How is the living donor process done?
Cadaver process?
Person receiving organ
OR to OR
Person who died, organs taken from PT on vent - absolute brain death.
Organs kept in electrolyte solution.
What are the 3 processes of the immune system recognizing something that is non-self?
Inflammation (edema, redness, warmth, vessels constricting)
Anti-body mediated immunity (B-lymphocytes produce antibodies against antigens)
Cell-mediated immunity (T-lymphocytes regulate activity of other WBCs)
What is involved in compatibility/tissue typing?
Look for comparable weight
ABO/Rh antigens on RBCs (crossmatching by mixing blood in petry dish to see how they react)
Histocompatibility antigens-Human Leukocyte antigen. (HLA) which makes more compatible -looking for 3-5 HLA matches.
What is graft rejection?
- Normal response to any foreign substance (B and T cells activated, inflammation)
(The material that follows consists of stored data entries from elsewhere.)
/-- Bitwise and moved lanes: every lane is written as it comes. -/
theorem gives_lanes {f : Nat → Nat} {g : Fin 32 → Lane} (he : q.effect old = (old.wv d (Vector.ofFn fun j : Fin 32 =>
      if q.lane j.val then BitVec.ofNat 32 (f j.val) else (old.rv d).get j), 0))
    (hg : ∀ j : Fin 32, f j.val = (g j).toNat) : q.Gives old new d g :=
  h.gives (by simp only [he, hg, BitVec.ofNat_toNat, BitVec.setWidth_eq])

theorem gives_vand (hi : q.instr = .vand u d a b m) :
    q.Gives old new d fun j => (q.src old a).get j &&& (q.src old b).get j :=
  gives_lanes h (f := fun j => Nat.land (laneAt (q.src old a) j) (laneAt (q.src old b) j)) (by simp only [VCmd.effect, hi])
    fun j => by simp only [laneAt_fin]; rfl

theorem gives_vor (hi : q.instr = .vor u d a b m) :
    q.Gives old new d fun j => (q.src old a).get j ||| (q.src old b).get j :=
  gives_lanes h (f := fun j => Nat.lor (laneAt (q.src old a) j) (laneAt (q.src old b) j)) (by simp only [VCmd.effect, hi])
    fun j => by simp only [laneAt_fin]; rfl

theorem gives_vxor (hi : q.instr = .vxor u d a b m) :
    q.Gives old new d fun j => (q.src old a).get j ^^^ (q.src old b).get j :=
  gives_lanes h (f := fun j => Nat.xor (laneAt (q.src old a) j) (laneAt (q.src old b) j)) (by simp only [VCmd.effect, hi])
    fun j => by simp only [laneAt_fin]; rfl

theorem gives_vperm (hi : q.instr = .vperm u d a b m) : q.Gives old new d fun j =>
    (q.src old a).get ⟨((q.src old b).get j).toNat % 32, Nat.mod_lt _ (by decide)⟩ :=
  gives_lanes h (f := fun j => laneAt (q.src old a) (laneAt (q.src old b) j % 32)) (by simp only [VCmd.effect, hi])
    fun j => by
      simp only [laneAt_fin (q.src old b)]
      exact laneAt_fin _ ⟨_, Nat.mod_lt _ (by decide)⟩

theorem gives_vbcast_imm (hi : q.instr = .vbcast u (.imm imm) d m) : q.Gives old new d fun _ => imm :=
  gives_lanes h (f := fun _ => imm.toNat) (by simp only [VCmd.effect, hi]) fun _ => rfl

theorem gives_vbcast_lane (hi : q.instr = .vbcast u (.lane a n) d m) :
    q.Gives old new d fun _ => (q.src old a).get n :=
  gives_lanes h (f := fun _ => laneAt (q.src old a) n.val) (by simp only [VCmd.effect, hi]) fun _ => laneAt_fin ..

theorem rv_vsel (hi : q.instr = .vsel u d a b m) : new.rv d = Vector.ofFn fun j : Fin 32 =>
    if q.lane j.val then (q.src old a).get j else (q.src old b).get j :=
  (h.writesV (fl := 0) (by simp only [VCmd.effect, hi])).1

theorem rv_vins (hi : q.instr = .vins u d x n) :
    new.rv d = if q.lane n.val then (old.rv d).set n.val (q.op1.setWidth 32) else old.rv d := by
  rw [h.rv]
  simp only [VCmd.effect, hi]
  split
  · exact Ctx.rv_wv_same ..
  · rfl

theorem x_vext_signed (hi : q.instr = .vext .i32 x a n) :
    new.x = (old.wx x (((q.src old a).get n).signExtend 64)).x := by
  refine (h.writesX (fl := 0) ?_).1
  simp only [VCmd.effect, hi, if_true, readInt_lane_signed]
  rfl

theorem x_vext_unsigned (hi : q.instr = .vext .z32 x a n) :
    new.x = (old.wx x (((q.src old a).get n).setWidth 64)).x := by
  refine (h.writesX (fl := 0) ?_).1
  simp only [VCmd.effect, hi, reduceCtorEq, if_false, laneAt_fin, word, BitVec.ofNat_toNat]

end
end
end Sys2Proof.Machine

namespace Sys2Proof.Machine

/-! Masks, reductions and scans (05 R130, R134, R135). -/

section
variable {q : VCmd} {old new : Ctx} {u : VTy} {d a b : VReg} {x m : XReg} {rnd : Rnd}

/-- The number that has the bits of the indices that satisfy a predicate. -/
theorem testBit_sum_two_pow (p : Nat → Bool) (n : Nat) :
    let s := (List.range n).foldl (fun m i => m + if p i then 2 ^ i else 0) 0
    s < 2 ^ n ∧ ∀ j, s.testBit j = (decide (j < n) && p j) := by
  induction n with
  | zero => simp
  | succ n ih =>
    obtain ⟨hlt, hbit⟩ := ih
    simp only [List.range_succ, List.foldl_append, List.foldl_cons, List.foldl_nil]
    generalize (List.range n).foldl (fun m i => m + if p i then 2 ^ i else 0) 0 = s at *
    cases hp : p n with
    | false =>
      refine ⟨by simp only [Bool.false_eq_true, if_false]; omega, fun j => ?_⟩
      rw [if_neg Bool.false_ne_true, add_zero, hbit]
      rcases eq_or_ne j n with rfl | hj
      · simp [hp]
      · rw [show decide (j < n + 1) = decide (j < n) from decide_eq_decide.2 (by omega)]
    | true =>
      refine ⟨by simp only [if_true]; omega, fun j => ?_⟩
      rw [if_pos rfl, add_comm]
      rcases lt_trichotomy j n with hj | rfl | hj
      · rw [Nat.testBit_two_pow_add_gt hj, hbit,
          show decide (j < n + 1) = decide (j < n) from decide_eq_decide.2 (by omega)]
      · rw [Nat.testBit_two_pow_add_eq, hbit]
        simp [hp]
      · rw [Nat.testBit_lt_two_pow (by
          have := Nat.pow_le_pow_right two_pos (Nat.succ_le_of_lt hj)
          omega)]
        simp [show ¬ j < n + 1 by omega]

/-- A fold over the elements that satisfy a predicate, over all elements. -/
theorem foldl_filter_add {α : Type} [AddMonoid α] (p : Nat → Bool) (f : Nat → α) (l : List Nat) (z : α) :
    (l.filter p).foldl (fun m i => m + f i) z = l.foldl (fun m i => m + if p i then f i else 0) z := by
  induction l generalizing z with
  | nil => rfl
  | cons i l ih =>
    rw [List.filter_cons, List.foldl_cons]
    cases hp : p i with
    | true => rw [if_pos rfl, if_pos rfl, List.foldl_cons, ih]
    | false => rw [if_neg Bool.false_ne_true, if_neg Bool.false_ne_true, add_zero, ih]

theorem actives_eq (h : u ≠ .f64) (q : VCmd) : q.actives u = (List.range 32).filter q.lane := by
  rw [VCmd.actives, elemCount, if_neg h]
  exact List.filter_congr fun i _ => act_eq_lane h q i

/-- VCMP EQ's mask, for a type with one lane per element. -/
theorem cmpMask_bits (h : u ≠ .f64) (f : Nat → Bool × Flags) (j : Nat) (hj : j < 64) :
    (q.cmpMask u f).getLsbD j = (decide (j < 32) && (q.lane j && (f j).1)) := by
  have hsum := testBit_sum_two_pow (fun i => q.lane i && (f i).1) 32
  have he : q.cmpMask u f = word ((List.range 32).foldl (fun m i => m + if q.lane i && (f i).1 then 2 ^ i else 0) 0) := by
    rw [VCmd.cmpMask, actives_eq h, foldl_filter_add]
    refine congrArg word (List.foldl_ext _ _ _ fun m i _ => ?_)
    rw [if_neg h]
    cases q.lane i <;> simp
  rw [he, word, BitVec.getLsbD_ofNat, hsum.2]
  simp [hj]

theorem effect_vcmp {c : VcmpCond} (h : q.instr = .vcmp c u x a b m) : q.effect old =
    (old.wx x (q.cmpMask u fun i => vCmpE c u (q.elem old u a i) (q.elem old u b i)),
      (q.actives u).foldl (fun fl i => fl ||| (vCmpE c u (q.elem old u a i) (q.elem old u b i)).2) 0) := by
  simp only [VCmd.effect, h]
  rfl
- Describes immune system response to a donated tissue/organ
What is a Hyperacute Rejection?
What are the manifestations?
- Rare rejection, involves wrong blood type
- Not treatable, organ needs to be removed
- Seen within 48 hours
Manifestations: general malaise, elevated temperature, thromboses
What is Acute Rejection? describe.
How is it treated?
What is the dx by?
- Rejection occurs within 3 months to 2 years
- Tissue is vascularized
- Becomes sensitive to donor’s antigens
- Repeated episodes lead to organ damage and necrosis
- Cell mediated response
Treatable w/ immunosuppressants therapy
Dx: w/ biopsy
What is Chronic Rejection?
- Gradual deterioration over months to years (> 2 years)
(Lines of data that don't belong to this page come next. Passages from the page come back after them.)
-- ==== Sys2Proof/Laws/Memory.lean ====
section
/-! SUPPORT. Table memory: read after write, frames, and the canonical form, which every operation keeps. -/

namespace Sys2Proof.Machine

@[simp] theorem Memory.read_nil (i : Nat) : Memory.read [] i = none := rfl

theorem Memory.read_cons (c : Cell) (m : Memory) (i : Nat) :
    Memory.read (c :: m) i = if i = c.1 then some c.2 else Memory.read m i := rfl

/-- A read after a write to the same cell gives the code written. -/
@[simp] theorem Memory.read_write_same (m : Memory) (i : Nat) (v : Code) :
    Memory.read (Memory.write m i v) i = some v := by
  induction m with
  | nil => simp [Memory.write, Memory.read]
  | cons c m ih =>
    obtain ⟨j, x⟩ := c
    unfold Memory.write
    split
    · simp [Memory.read]
    · split
      · simp [Memory.read]
      · simp [Memory.read, *]

/-- A write leaves every other cell alone. -/
theorem Memory.read_write_other (m : Memory) {i k : Nat} (v : Code) (h : k ≠ i) :
    Memory.read (Memory.write m i v) k = Memory.read m k := by
  induction m with
  | nil => simp [Memory.write, Memory.read, h]
  | cons c m ih =>
    obtain ⟨j, x⟩ := c
    unfold Memory.write
    split
    · simp [Memory.read, h]
    · split
      · subst_vars; simp [Memory.read, h]
      · simp [Memory.read, ih]

theorem Memory.wfFrom_cons (lo i : Nat) (v : Code) (m : Memory) :
    Memory.wfFrom lo ((i, v) :: m) = true ↔ lo ≤ i ∧ i < Config.tableCap ∧ Memory.wfFrom (i + 1) m = true := by
  simp [Memory.wfFrom, and_assoc]

theorem Memory.wfFrom_mono {lo lo' : Nat} {m : Memory} (h : Memory.wfFrom lo m = true) (hl : lo' ≤ lo) :
    Memory.wfFrom lo' m = true := by
  cases m with
  | nil => rfl
  | cons c m =>
    rw [Memory.wfFrom_cons] at h ⊢
    exact ⟨hl.trans h.1, h.2⟩

/-- Below the lower bound of the canonical form every cell is unwritten. -/
theorem Memory.read_below {lo : Nat} {m : Memory} (h : Memory.wfFrom lo m = true) {i : Nat} (hi : i < lo) :
    Memory.read m i = none := by
  induction m generalizing lo with
  | nil => rfl
  | cons c m ih =>
    rw [Memory.wfFrom_cons] at h
    rw [Memory.read_cons, if_neg (by omega)]
    exact ih h.2.2 (by omega)

/-- A write to a cell of the table space keeps the canonical form. -/
theorem Memory.wfFrom_write {lo : Nat} {m : Memory} (h : Memory.wfFrom lo m = true) {i : Nat} (v : Code)
    (hlo : lo ≤ i) (hcap : i < Config.tableCap) : Memory.wfFrom lo (Memory.write m i v) = true := by
  induction m generalizing lo with
  | nil => simp [Memory.write, Memory.wfFrom, hlo, hcap]
  | cons c m ih =>
    obtain ⟨j, x⟩ := c
    have hc := (Memory.wfFrom_cons ..).1 h
    unfold Memory.write
    split
    · exact (Memory.wfFrom_cons ..).2 ⟨hlo, hcap, (Memory.wfFrom_cons ..).2 ⟨by omega, hc.2⟩⟩
    · split
      · subst_vars; exact (Memory.wfFrom_cons ..).2 ⟨hlo, hcap, hc.2.2⟩
      · exact (Memory.wfFrom_cons ..).2 ⟨hc.1, hc.2.1, ih hc.2.2 (by omega)⟩

theorem Memory.wf_write {m : Memory} (h : Memory.wf m = true) {i : Nat} (v : Code) (hcap : i < Config.tableCap) :
    Memory.wf (Memory.write m i v) = true :=
  Memory.wfFrom_write h v (Nat.zero_le _) hcap

/-- The loop of single writes keeps the canonical form. -/
theorem Memory.wf_writeEach {m : Memory} (h : Memory.wf m = true) (codes : List Code) (i : Nat)
    (hcap : i + codes.length ≤ Config.tableCap) : Memory.wf (Memory.writeEach m i codes) = true := by
  induction codes generalizing m i with
  | nil => exact h
  | cons v codes ih =>
    simp only [List.length_cons] at hcap
    exact ih (Memory.wf_write h v (by omega)) (i + 1) (by omega)

theorem Memory.read_append (m m' : Memory) (i : Nat) :
    Memory.read (m ++ m') i = (Memory.read m i).or (Memory.read m' i) := by
  induction m with
  | nil => simp
  | cons c m ih =>
    rw [List.cons_append, Memory.read_cons, Memory.read_cons, ih]
    split <;> simp

theorem Memory.read_cellsFrom (codes : List Code) (k i : Nat) :
    Memory.read (Memory.cellsFrom k codes) i = if k ≤ i then codes[i - k]? else none := by
  induction codes generalizing k with
  | nil => simp [Memory.cellsFrom]
  | cons v codes ih =>
    rw [Memory.cellsFrom, Memory.read_cons, ih]
    rcases lt_trichotomy i k with h | h | h
    · rw [if_neg (by simp; omega), if_neg (by omega), if_neg (by omega)]
    · subst h; simp
    · rw [if_neg (by simp; omega), if_pos (by omega), if_pos (by omega)]
      obtain ⟨d, rfl⟩ : ∃ d, i = k + 1 + d := ⟨i - (k + 1), by omega⟩
      rw [show k + 1 + d - (k + 1) = d by omega, show k + 1 + d - k = d + 1 by omega]
      rfl

theorem Memory.read_filter_ge (m : Memory) (n i : Nat) :
    Memory.read (m.filter fun c => decide (n ≤ c.1)) i = if n ≤ i then Memory.read m i else none := by
  induction m with
  | nil => simp
  | cons c m ih =>
    by_cases hc : n ≤ c.1
    · rw [List.filter_cons_of_pos (by simpa using hc), Memory.read_cons, Memory.read_cons, ih]
      by_cases hi : i = c.1
      · simp [hi, hc]
      · simp [hi]
    · rw [List.filter_cons_of_neg (by simpa using hc), ih, Memory.read_cons]
      split
      · rw [if_neg (by omega)]
      · rfl

/-- What storing a whole table does, once: the cells below the length hold the codes, the others are as they were. -/
theorem Memory.read_storeAll (m : Memory) (codes : List Code) (i : Nat) :
    Memory.read (Memory.storeAll m codes) i = if i < codes.length then codes[i]? else Memory.read m i := by
  rw [Memory.storeAll, Memory.read_append, Memory.read_cellsFrom, Memory.read_filter_ge]
  by_cases h : i < codes.length
  · simp [h]
  · simp [h, Nat.le_of_not_lt h]

theorem Memory.wfFrom_filter_ge {lo : Nat} {m : Memory} (h : Memory.wfFrom lo m = true) (n : Nat) :
    Memory.wfFrom n (m.filter fun c => decide (n ≤ c.1)) = true := by
  induction m generalizing lo n with
  | nil => rfl
  | cons c m ih =>
    obtain ⟨j, x⟩ := c
    rw [Memory.wfFrom_cons] at h
    by_cases hc : n ≤ j
    · rw [List.filter_cons_of_pos (by simpa using hc), Memory.wfFrom_cons]
      refine ⟨hc, h.2.1, ?_⟩
      have hk : ∀ (lo : Nat) (m : Memory), Memory.wfFrom lo m = true → n ≤ lo →
          (m.filter fun c => decide (n ≤ c.1)) = m := by
        intro lo m
        induction m generalizing lo with
        | nil => intros; rfl
        | cons d m ih =>
          intro hm hl
          obtain ⟨k, y⟩ := d
          rw [Memory.wfFrom_cons] at hm
          rw [List.filter_cons_of_pos (by simp; omega), ih _ hm.2.2 (by omega)]
      rw [hk _ _ h.2.2 (by omega)]
      exact h.2.2
    · rw [List.filter_cons_of_neg (by simpa using hc)]
      exact ih h.2.2 n

theorem Memory.wfFrom_cellsFrom_append (codes : List Code) (k : Nat) (m : Memory)
    (hcap : k + codes.length ≤ Config.tableCap) (hm : Memory.wfFrom (k + codes.length) m = true) :
    Memory.wfFrom k (Memory.cellsFrom k codes ++ m) = true := by
  induction codes generalizing k with
  | nil => simpa [Memory.cellsFrom] using hm
  | cons v codes ih =>
    simp only [List.length_cons] at hcap hm
    rw [Memory.cellsFrom, List.cons_append, Memory.wfFrom_cons]
    refine ⟨le_rfl, by omega, ih (k + 1) (by omega) ?_⟩
    rwa [show k + 1 + codes.length = k + (codes.length + 1) by omega]

/-- Storing a whole table of at most 4000 codes keeps the canonical form. -/
theorem Memory.wf_storeAll {m : Memory} (h : Memory.wf m = true) (codes : List Code)
    (hcap : codes.length ≤ Config.tableCap) : Memory.wf (Memory.storeAll m codes) = true :=
  Memory.wfFrom_cellsFrom_append codes 0 _ (by simpa using hcap) (by simpa using Memory.wfFrom_filter_ge h codes.length)

/-- Two memories in canonical form that read the same are the same data. -/
theorem Memory.eq_of_read_eq {m m' : Memory} {lo : Nat} (h : Memory.wfFrom lo m = true) (h' : Memory.wfFrom lo m' = true)
    (hr : ∀ i, Memory.read m i = Memory.read m' i) : m = m' := by
  induction m generalizing m' lo with
  | nil =>
    cases m' with
    | nil => rfl
    | cons c m' => have := hr c.1; simp [Memory.read_cons] at this
  | cons c m ih =>
    cases m' with
    | nil => have := hr c.1; simp [Memory.read_cons] at this
    | cons d m' =>
      obtain ⟨i, v⟩ := c
      obtain ⟨j, x⟩ := d
      have hc := (Memory.wfFrom_cons ..).1 h
      have hd := (Memory.wfFrom_cons ..).1 h'
      have hij : i = j := by
        rcases lt_trichotomy i j with hl | hl | hl
        · have := hr i
          rw [Memory.read_cons, if_pos rfl, Memory.read_cons, if_neg (by simp; omega),
            Memory.read_below hd.2.2 (by omega)] at this
          simp at this
        · exact hl
        · have := hr j
          rw [Memory.read_cons, if_neg (by simp; omega), Memory.read_below hc.2.2 (by omega), Memory.read_cons,
            if_pos rfl] at this
          simp at this
      subst hij
      have hv : v = x := by simpa [Memory.read_cons] using hr i
      subst hv
      congr 1
      refine ih hc.2.2 hd.2.2 fun k => ?_
      by_cases hk : k = i
      · subst hk
        rw [Memory.read_below hc.2.2 (by omega), Memory.read_below hd.2.2 (by omega)]
      · simpa [Memory.read_cons, hk] using hr k

theorem Memory.filter_cellsFrom (codes : List Code) (k n : Nat) (h : k + codes.length ≤ n) :
    (Memory.cellsFrom k codes).filter (fun c => decide (n ≤ c.1)) = [] := by
  induction codes generalizing k with
  | nil => rfl
  | cons v codes ih =>
    simp only [List.length_cons] at h
    rw [Memory.cellsFrom, List.filter_cons_of_neg (by simp; omega), ih _ (by omega)]

/-- Storing the same table twice is storing it once. -/
@[simp] theorem Memory.storeAll_storeAll (m : Memory) (codes : List Code) :
    Memory.storeAll (Memory.storeAll m codes) codes = Memory.storeAll m codes := by
  simp only [Memory.storeAll, List.filter_append, List.filter_filter,
    Memory.filter_cellsFrom codes 0 codes.length (by omega)]
  simp

/-- The table of the reset state has the canonical form. -/
theorem reset_table_wf : Memory.wf State.reset.table = true := rfl

end Sys2Proof.Machine
end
- May be asymptomatic or show s and s’s of failure in transplanted organ (weight gain, increased BUN/CR)
- Treatment not usually successful, anti-rejection medications may slow process
What are lifetime immunosuppression therapy Rx’s?
Describe them.
cyclosporine:
-inhibits action of t-cells
-major immunosuppressant agent for prevention of allograft rejection.
-high degree of specificity
SE: nephrotoxic, hepatotoxic, neurotixic
tacrolimus:
-100x more potent than cyclosporine
-Useful for rescue therapy as well
SE: GI, liver, and renal dysfunction
azathioprine:
- anti metabolic
- reduces inflammation
- decreased bone marrow and B and T cells
Describe the rescue therapy drug mycophenolate mofetil and corticosteroids.
mycophenolate mofetil:
- common in kidney transplants and combo w/other Rx’s
- less toxic, newer.
- effective in rejection and rescue therapies.
corticosterioids ex: prednisone
- anti-inflammatory anf immunosuppressant
- decreases lymphocytes
What do you want to give all immunosuppressant drugs with?
Food
What is the primary cause of death following an organ transplant?
Infection because of bone marrow suppression
What is the nursing management pre-transplant?
Maintain recipient’s health
Treat chronic problems and infections
Psychiatric evaluation - is client capable of compliance?